That through the whole of these transactions the said Warren Hastings has been guilty of continued falsehood, fraud, contradiction, and duplicity, highly dishonorable to the character of the British nation; that, in consequence of the unjust and ill-concerted schemes of the said Hastings, the British arms, heretofore respected in India, have suffered repeated disgraces, and great calamities have been thereby brought upon India; and that the said Warren Hastings, as well in exciting and promoting the late unprovoked and unjustifiable war against the Mahrattas, as in the conduct thereof, has been guilty of sundry high crimes and misdemeanors.

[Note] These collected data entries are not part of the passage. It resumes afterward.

/-- A port notes an announcement of its partner; a new one to widen wakes the receivers. -/
def State.noteAnnouncement (s : State) (p w : Nat) : State :=
  let widen := bits w 23 20 == 2
  let width := bits w 19 18
  let known := (s.port p).peer.any (fun r => r.widen && r.width == width)
  let t := if widen && !known then (s.lanesBetween p (s.port p).rxWidth width).foldl State.wakeRx s else s
  t.updPort p (fun q => { q with peer := some ⟨widen, width, bits w 17 15, bits w 14 5, true, bits w 14 5 == 0⟩ })

theorem State.thinReceive_announcement (check : bits w 4 0 = thinCheck w) (on : s.portLife p = .on)
    (kind : bits w 23 20 = 1 ∨ bits w 23 20 = 2) : s.thinReceive p w = s.noteAnnouncement p w := by
  refine (if_neg (by simp [check, on])).trans ((if_neg ?_).trans ((if_pos ?_).trans rfl))
  · omega
  · simpa using kind

/-! ### Width switches (R148, R149, R152) -/

theorem State.parkFrames_ethernet (ethernet : s.portMode p ≠ 1) : s.parkFrames p = s := by
  unfold State.parkFrames
  split
  · rfl
  · exact if_pos (by simp [ethernet])

theorem State.thinSwitch_of_not_on (off : s.portLife p ≠ .on) (received : Bool) : s.thinSwitch p received = s :=
  if_pos (by simpa using off)

variable (on : s.portLife p = .on)
include on

theorem State.thinSwitch_own : s.thinSwitch p false = ((s.parkFrames p).ownSwitch p).widenUsed p :=
  (if_neg (by simp [on])).trans (if_neg Bool.false_ne_true)

theorem State.thinSwitch_of_no_peer (alone : (s.port p).peer = none) : s.thinSwitch p true = s :=
  (if_neg (by simp [on])).trans ((if_pos rfl).trans (if_pos (by simp [alone])))

theorem State.thinSwitch_ethernet (after : (s.peerSwitch p).portMode p ≠ 1) (peer : (s.port p).peer ≠ none) :
    s.thinSwitch p true = s.peerSwitch p := by
  refine (if_neg (by simp [on])).trans ((if_pos rfl).trans ((if_neg ?_).trans (if_neg after)))
  simpa using peer

end

/-! ### The commands of thinning (R148, R149, R151) -/

theorem State.port_updPort_other (s : State) {p k : Nat} (f : Port → Port) (h : k ≠ p) : (s.updPort p f).port k = s.port k :=
  SMap.get_upd_other _ _ _ h

section
variable {s : State} {p : Fin 512} (acts : s.Acts)
include acts

theorem exec_laneControlWordSlot : exec (.laneControlWordSlot p) s =
    .next (if s.portLife p.val == .on then s.thinSlot p.val else s) := by
  change execLaneControlWordSlot p s = _
  rw [execLaneControlWordSlot, State.awake_of_acts acts]

theorem exec_laneControlWordReceive (word : BitVec 24) :
    exec (.laneControlWordReceive p word) s = .next (s.thinReceive p.val word.toNat) := by
  change execLaneControlWordReceive p word s = _
  rw [execLaneControlWordReceive, State.awake_of_acts acts]

theorem exec_thinSwitch (received : Bool) : exec (.thinSwitch p received) s = .next (s.thinSwitch p.val received) := by
  change execThinSwitch p received s = _
  rw [execThinSwitch, State.awake_of_acts acts]

theorem exec_holdWordTimeout :
    exec (.holdWordTimeout p) s = .next (s.updPort p.val (fun q => { q with held := false })) := by
  change execHoldWordTimeout p s = _
  rw [execHoldWordTimeout, State.awake_of_acts acts]

end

That, by the definitive treaty of peace concluded with the Mahrattas at Poorunder, on the 1st of March, 1776, the Mahrattas gave up all right and title to the island of Salsette, unjustly taken from them by the Presidency of Bombay; did also give up to the English Company forever all right and title to their entire shares of the city and purgunnah of Baroach; did also give forever to the English Company a country of three lacs of rupees revenue, near to Baroach; and did also agree to pay to the Company twelve lacs of rupees, in part of the expenses of the English army: and that the terms of the said treaty were honorable and advantageous to the India Company.[20]

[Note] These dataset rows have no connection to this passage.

-- ==== Sys2Proof/Machine/Flags.lean ====
section
/-! DEFINITION. The status items and the two comparisons of the block: cause codes (spec 60_exceptions.md
R161), whether an attempt runs (42_protocol_sequencer.md R131), the bit decision (30_encoding.md R78) and
the frame's validity (R77). The block has no arithmetic condition codes (10_state.md section 5). -/

namespace Sys2Proof.Machine

/-- The number of an error kind (R161). -/
def errCode (e : ErrKind) : Nat :=
  match e with
  | .noError => 0
  | .deviceOpenError => 1
  | .mappingError => 2
  | .timeoutError => 3
  | .checksumError => 4

/-- The number of a polling phase, 0 to 82 (R161). -/
def phaseCode (ph : PollPhase) : Nat :=
  match ph with
  | .waitResponse => 0
  | .sampleLow i => 1 + 2 * i.val
  | .sampleHigh i => 2 + 2 * i.val

/-- The phases in which no attempt is running (R131). -/
def restingPhase (pc : Phase) : Bool :=
  match pc with
  | .idle | .done | .failed => true
  | .handshake | .waitResponse | .sampleLow _ | .sampleHigh _ | .decode => false

/-- An attempt is running: a second `READDATA` is an overlapping call (R131). The flag `running` tells
the slot 0 of an attempt, whose phase is `Idle` (R79), from rest (log 2). -/
def attemptRunning (s : State) : Bool := s.running || !restingPhase s.pc

/-- The bit a high-phase count stands for: 1 iff the count is at least the threshold (R78, R142). -/
def bitOfCount (thr c : Count) : Bool := decide (thr ≤ c)

/-- The low 8 bits of the sum of the first four frame bytes, added exactly (R144). -/
def frameSum (s : State) : Byte :=
  BitVec.ofNat 8
    ((readDat s 0).toNat + (readDat s 1).toNat + (readDat s 2).toNat + (readDat s 3).toNat)

/-- The frame is valid: the checksum byte equals the sum (R26, R77). -/
def frameValid (s : State) : Bool := readDat s 4 == frameSum s

end Sys2Proof.Machine
end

That Warren Hastings, having broken the said treaty, and forced the Mahrattas into another war by a repeated invasion of their country, and having conducted that war in the manner hereinbefore described, did, on the 17th of May, 1782, by the agency of Mr. David Anderson, conclude another treaty of perpetual friendship and alliance with the Mahrattas, by which the said Hastings agreed to deliver up to them all the countries, places, cities, and forts, particularly the island of Bassein, (taken from the Peshwa during the war,) and to relinquish all claim to the country of three lacs of rupees ceded to the Company by the treaty of Poorunder; that the said Warren Hastings did also at the said time, by a private and separate agreement, deliver up to Mahdajee Sindia the whole of the city of Baroach,—that is, not only the share in the said city which the India Company acquired by the treaty of Poorunder, but the other share thereof which the India Company possessed for several years before that treaty; and that among the reasons assigned by Mr. David Anderson for totally stripping the Presidency of Bombay of all their possessions on the Malabar coast, he has declared, "that, from the general tenor of the rest of the treaty, the settlement of Bombay would be in future put on such a footing that it might well become a question whether the possession of an inconsiderable territory without forts would not be attended with more loss than advantage, as it must necessarily occasion considerable expense, must require troops for its defence, and might probably in the end lead, as Sindia apprehended, to a renewal of war."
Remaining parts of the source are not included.